IG(Dinner; private email to wife) = H(Dinner) – H(Dinner|private email to wife)

and it would have the same meaning. How far are we from the truth. This idea, btw, is indeed partially inspired by the name Information Gain, which also goes by Kullback-Leibler divergence when computed over distributions. The above formation exactly with the exception that “private email to wife” is a distribution, say, perhaps, my emails are generated randomly.

KL( Dinner|private email || Dinner )

But KL divergence does point us to some other interesting characterizations. Divergence–distance without some properties of distance. Namely that it is not a metric distance:

* Nonnegative dl(x,y)>=0:  yes

* Indiscernability: dl(x,y)=0 iff x==y: yes

* Symmetric dl(x,y)==dl(y,x): NO

* Triangle inequality dl(x,y)+dl(y,z) >= dl(x,z): NO

This has some serious implications regarding this formulation of privacy.
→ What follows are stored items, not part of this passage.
theorem execMapswTimeout_quiet {s : State} {t : State} (h : execMapswTimeout s = .next t) : t.quiet = s.quiet := by
  unfold execMapswTimeout at h
  dsimp only at h
  repeat' split at h
  all_goals first
    | contradiction
    | (injection h with h; subst h; first | rfl | (simp only [↓quiet_upd, ↓quiet_upd_sec, ↓quiet_upd_fuses, apply_ite State.quiet, ite_self, foldl_quiet, foldl_quiet_snd, foldl_quiet_fst, implies_true, forall_const, List.foldl_cons, List.foldl_nil, State.resumeInjection_quiet, State.requestSwitch_quiet, State.failStep_quiet]; done) | simp only [↓quiet_upd, ↓quiet_upd_sec, ↓quiet_upd_fuses, apply_ite State.quiet, ite_self, foldl_quiet, foldl_quiet_snd, foldl_quiet_fst, implies_true, forall_const, List.foldl_cons, List.foldl_nil, State.resumeInjection_quiet, State.requestSwitch_quiet, State.failStep_quiet, *])
    | (first | assumption | (simp only [↓quiet_upd, ↓quiet_upd_sec, ↓quiet_upd_fuses, apply_ite State.quiet, ite_self, foldl_quiet, foldl_quiet_snd, foldl_quiet_fst, implies_true, forall_const, List.foldl_cons, List.foldl_nil, State.resumeInjection_quiet, State.requestSwitch_quiet, State.failStep_quiet, *] at *; done) | simp_all only [↓quiet_upd, ↓quiet_upd_sec, ↓quiet_upd_fuses, apply_ite State.quiet, ite_self, foldl_quiet, foldl_quiet_snd, foldl_quiet_fst, implies_true, forall_const, List.foldl_cons, List.foldl_nil, State.resumeInjection_quiet, State.requestSwitch_quiet, State.failStep_quiet])

theorem execFabMapLoad_quiet {x : W64} {s : State} {t : State} (h : execFabMapLoad x s = .next t) : t.quiet = s.quiet := by
  unfold execFabMapLoad at h
  rcases onlyIf_next h with rfl | ⟨-, h⟩
  · rfl
  injection h with h; subst h; simp only [quiet_upd, State.fabMapLoad_quiet]

theorem execFabCommit_quiet {s : State} {t : State} (h : execFabCommit s = .next t) : t.quiet = s.quiet := by
  unfold execFabCommit at h
  rcases onlyIf_next h with rfl | ⟨-, h⟩
  · rfl
  injection h with h; subst h; simp only [quiet_upd, State.fabCommit_quiet]

theorem execPromWalkTimeout_quiet {axis : Axis} {dir : Fin 2} {s : State} {t : State} (h : execPromWalkTimeout axis dir s = .next t) : t.quiet = s.quiet := by
  unfold execPromWalkTimeout at h
  rcases onlyIf_next h with rfl | ⟨-, h⟩
  · rfl
  injection h with h; subst h; simp only [quiet_upd, State.updProm_quiet, State.lineEnd_quiet]

theorem execPromenadeTimeout_quiet {s : State} {t : State} (h : execPromenadeTimeout s = .next t) : t.quiet = s.quiet := by
  unfold execPromenadeTimeout at h
  rcases onlyIf_next h with rfl | ⟨-, h⟩
  · rfl
  injection h with h; subst h; simp only [quiet_upd, State.endProm_quiet]

theorem execAskTimeout_quiet {s : State} {t : State} (h : execAskTimeout s = .next t) : t.quiet = s.quiet := by
  unfold execAskTimeout at h
  rcases onlyIf_next h with rfl | ⟨-, h⟩
  · rfl
  dsimp only at h
  repeat' split at h
  all_goals first
    | contradiction
    | (injection h with h; subst h; simp only [quiet_upd, State.concludeJoin_quiet, State.runPromenade_quiet])

theorem execVatDieReset_quiet {v : VatId} {s : State} {t : State} (h : execVatDieReset v s = .next t) : t.quiet = s.quiet := by
  unfold execVatDieReset at h
  rcases onlyIf_next h with rfl | ⟨-, h⟩
  · rfl
  injection h with h; subst h; simp only [quiet_upd, State.resetDie_quiet]

theorem execPerstAssert_quiet {s : State} {t : State} (h : execPerstAssert s = .next t) : t.quiet = s.quiet := by
  unfold execPerstAssert at h
  rcases onlyIf_next h with rfl | ⟨-, h⟩
  · rfl
  injection h with h; subst h; simp only [quiet_upd, State.detachSession_quiet]

theorem execDllDown_quiet {s : State} {t : State} (h : execDllDown s = .next t) : t.quiet = s.quiet := by
  unfold execDllDown at h
  rcases onlyIf_next h with rfl | ⟨-, h⟩
  · rfl
  injection h with h; subst h; simp only [quiet_upd, State.detachSession_quiet]

theorem execFunctionLevelReset_quiet {s : State} {t : State} (h : execFunctionLevelReset s = .next t) : t.quiet = s.quiet := by
  unfold execFunctionLevelReset at h
  rcases onlyIf_next h with rfl | ⟨-, h⟩
  · rfl
  injection h with h; subst h; simp only [quiet_upd, State.detachSession_quiet]

theorem execBusMasterEnableCleared_quiet {s : State} {t : State} (h : execBusMasterEnableCleared s = .next t) : t.quiet = s.quiet := by
  unfold execBusMasterEnableCleared at h
  rcases onlyIf_next h with rfl | ⟨-, h⟩
  · rfl
  injection h with h; subst h; simp only [quiet_upd, State.detachSession_quiet]

theorem execD3hotEntry_quiet {s : State} {t : State} (h : execD3hotEntry s = .next t) : t.quiet = s.quiet := by
  unfold execD3hotEntry at h
  rcases onlyIf_next h with rfl | ⟨-, h⟩
  · rfl
  injection h with h; subst h; simp only [quiet_upd, State.detachSession_quiet]

theorem execHeartbeatExpiry_quiet {s : State} {t : State} (h : execHeartbeatExpiry s = .next t) : t.quiet = s.quiet := by
  unfold execHeartbeatExpiry at h
  rcases onlyIf_next h with rfl | ⟨-, h⟩
  · rfl
  injection h with h; subst h; simp only [quiet_upd, State.detachSession_quiet]

theorem execHifHeartbeat_quiet {s : State} {t : State} (h : execHifHeartbeat s = .next t) : t.quiet = s.quiet := by
  unfold execHifHeartbeat at h
  rcases onlyIf_next h with rfl | ⟨-, h⟩
  · rfl
  injection h with h; subst h; simp only [quiet_upd]

theorem execPcieLinkTrain_quiet {width : Nat} {rate : PcieRate} {s : State} {t : State} (h : execPcieLinkTrain width rate s = .next t) : t.quiet = s.quiet := by
  unfold execPcieLinkTrain at h
  rcases onlyIf_next h with rfl | ⟨-, h⟩
  · rfl
  injection h with h; subst h; simp only [quiet_upd]

theorem execBar4Read_quiet {off : Nat} {len : Nat} {s : State} {t : State} (h : execBar4Read off len s = .next t) : t.quiet = s.quiet := by
  unfold execBar4Read at h
  rcases onlyIf_next h with rfl | ⟨-, h⟩
  · rfl
  dsimp only at h
  repeat' split at h
  all_goals first
    | contradiction
    | (injection h with h; subst h; (try have p0 := congrArg (fun x => x.2.quiet) ‹State.hostReadLines _ _ = _›); (try simp only [State.hostReadLines_quiet] at p0); first | rfl | (simp only [↓quiet_upd, ↓quiet_upd_sec, ↓quiet_upd_fuses, apply_ite State.quiet, ite_self, foldl_quiet, foldl_quiet_snd, foldl_quiet_fst, implies_true, forall_const, List.foldl_cons, List.foldl_nil, State.event_quiet, State.answer_quiet, State.drawn_quiet, State.hostReadLines_quiet]; done) | simp only [↓quiet_upd, ↓quiet_upd_sec, ↓quiet_upd_fuses, apply_ite State.quiet, ite_self, foldl_quiet, foldl_quiet_snd, foldl_quiet_fst, implies_true, forall_const, List.foldl_cons, List.foldl_nil, State.event_quiet, State.answer_quiet, State.drawn_quiet, State.hostReadLines_quiet, *])
    | ((try have p0 := congrArg (fun x => x.2.quiet) ‹State.hostReadLines _ _ = _›); (try simp only [State.hostReadLines_quiet] at p0); first | assumption | (simp only [↓quiet_upd, ↓quiet_upd_sec, ↓quiet_upd_fuses, apply_ite State.quiet, ite_self, foldl_quiet, foldl_quiet_snd, foldl_quiet_fst, implies_true, forall_const, List.foldl_cons, List.foldl_nil, State.event_quiet, State.answer_quiet, State.drawn_quiet, State.hostReadLines_quiet, *] at *; done) | simp_all only [↓quiet_upd, ↓quiet_upd_sec, ↓quiet_upd_fuses, apply_ite State.quiet, ite_self, foldl_quiet, foldl_quiet_snd, foldl_quiet_fst, implies_true, forall_const, List.foldl_cons, List.foldl_nil, State.event_quiet, State.answer_quiet, State.drawn_quiet, State.hostReadLines_quiet])

theorem execBar4Write_quiet {off : Nat} {data : List Byte} {s : State} {t : State} (h : execBar4Write off data s = .next t) : t.quiet = s.quiet := by
  unfold execBar4Write at h
  rcases onlyIf_next h with rfl | ⟨-, h⟩
  · rfl
  dsimp only at h
  repeat' split at h
  all_goals first
    | contradiction
    | (injection h with h; subst h; first | rfl | (simp only [↓quiet_upd, ↓quiet_upd_sec, ↓quiet_upd_fuses, apply_ite State.quiet, ite_self, foldl_quiet, foldl_quiet_snd, foldl_quiet_fst, implies_true, forall_const, List.foldl_cons, List.foldl_nil, State.event_quiet, State.drawn_quiet, State.writeAs_quiet, State.accessRecord_quiet]; done) | simp only [↓quiet_upd, ↓quiet_upd_sec, ↓quiet_upd_fuses, apply_ite State.quiet, ite_self, foldl_quiet, foldl_quiet_snd, foldl_quiet_fst, implies_true, forall_const, List.foldl_cons, List.foldl_nil, State.event_quiet, State.drawn_quiet, State.writeAs_quiet, State.accessRecord_quiet, *])
    | (first | assumption | (simp only [↓quiet_upd, ↓quiet_upd_sec, ↓quiet_upd_fuses, apply_ite State.quiet, ite_self, foldl_quiet, foldl_quiet_snd, foldl_quiet_fst, implies_true, forall_const, List.foldl_cons, List.foldl_nil, State.event_quiet, State.drawn_quiet, State.writeAs_quiet, State.accessRecord_quiet, *] at *; done) | simp_all only [↓quiet_upd, ↓quiet_upd_sec, ↓quiet_upd_fuses, apply_ite State.quiet, ite_self, foldl_quiet, foldl_quiet_snd, foldl_quiet_fst, implies_true, forall_const, List.foldl_cons, List.foldl_nil, State.event_quiet, State.drawn_quiet, State.writeAs_quiet, State.accessRecord_quiet])

theorem execBar4Sync_quiet {s : State} {t : State} (h : execBar4Sync s = .next t) : t.quiet = s.quiet := by
  unfold execBar4Sync at h
  rcases onlyIf_next h with rfl | ⟨-, h⟩
  · rfl
  injection h with h; subst h; simp only [quiet_upd, State.answer_quiet]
Somethings that we naturally think should make sense do not.

Let’s say I have two emails, e1 and e2, and let’s say dinner is still the subject of intense TLA investigation:

KL(d;e1) + KL(d;e2) != KL(d;e1,e2)

All private information must be considered together, because considering them separately would yield inconsistent measurement of privacy loss

Let’s say there’re two secrets, d1 is my dinner choose and d2 is my wife’s dinner choose

KL(d1;e1,e2) + KL(d2;e1,e2) != KL(d1,d2; e1,e2)

All secrets must be computed together, because computing IG separately and adding is not equal to the total information gain.

Let’s say we have an intermediate decision called Mode of Transportation (mt), and it is a secret just like my dinner choice.

KL(mt;e1,e2) + KL(d ; mt) != KL(d; e1,e 2)

The intermediate secret can be calculated, but again, it must be calculated carefully and not by additive increase of IG.

Bummer, but fascinating!! But we we must make some choice about how to proceed. Knowledge about the nature of information (and especially electronic information), I believe, informs us about how we make choice in our privacy laws:

 

  • Should the whole data be analyzed all at once?
  • or should we only allow each individual’s data be processed all at once?
  • or should we only allow daily data of everyone to be processed together?
  • or should we only allow daily data  of each individual to be processed separately?

Each of these choice (and many other) impact the private information loss due to clandestine activities.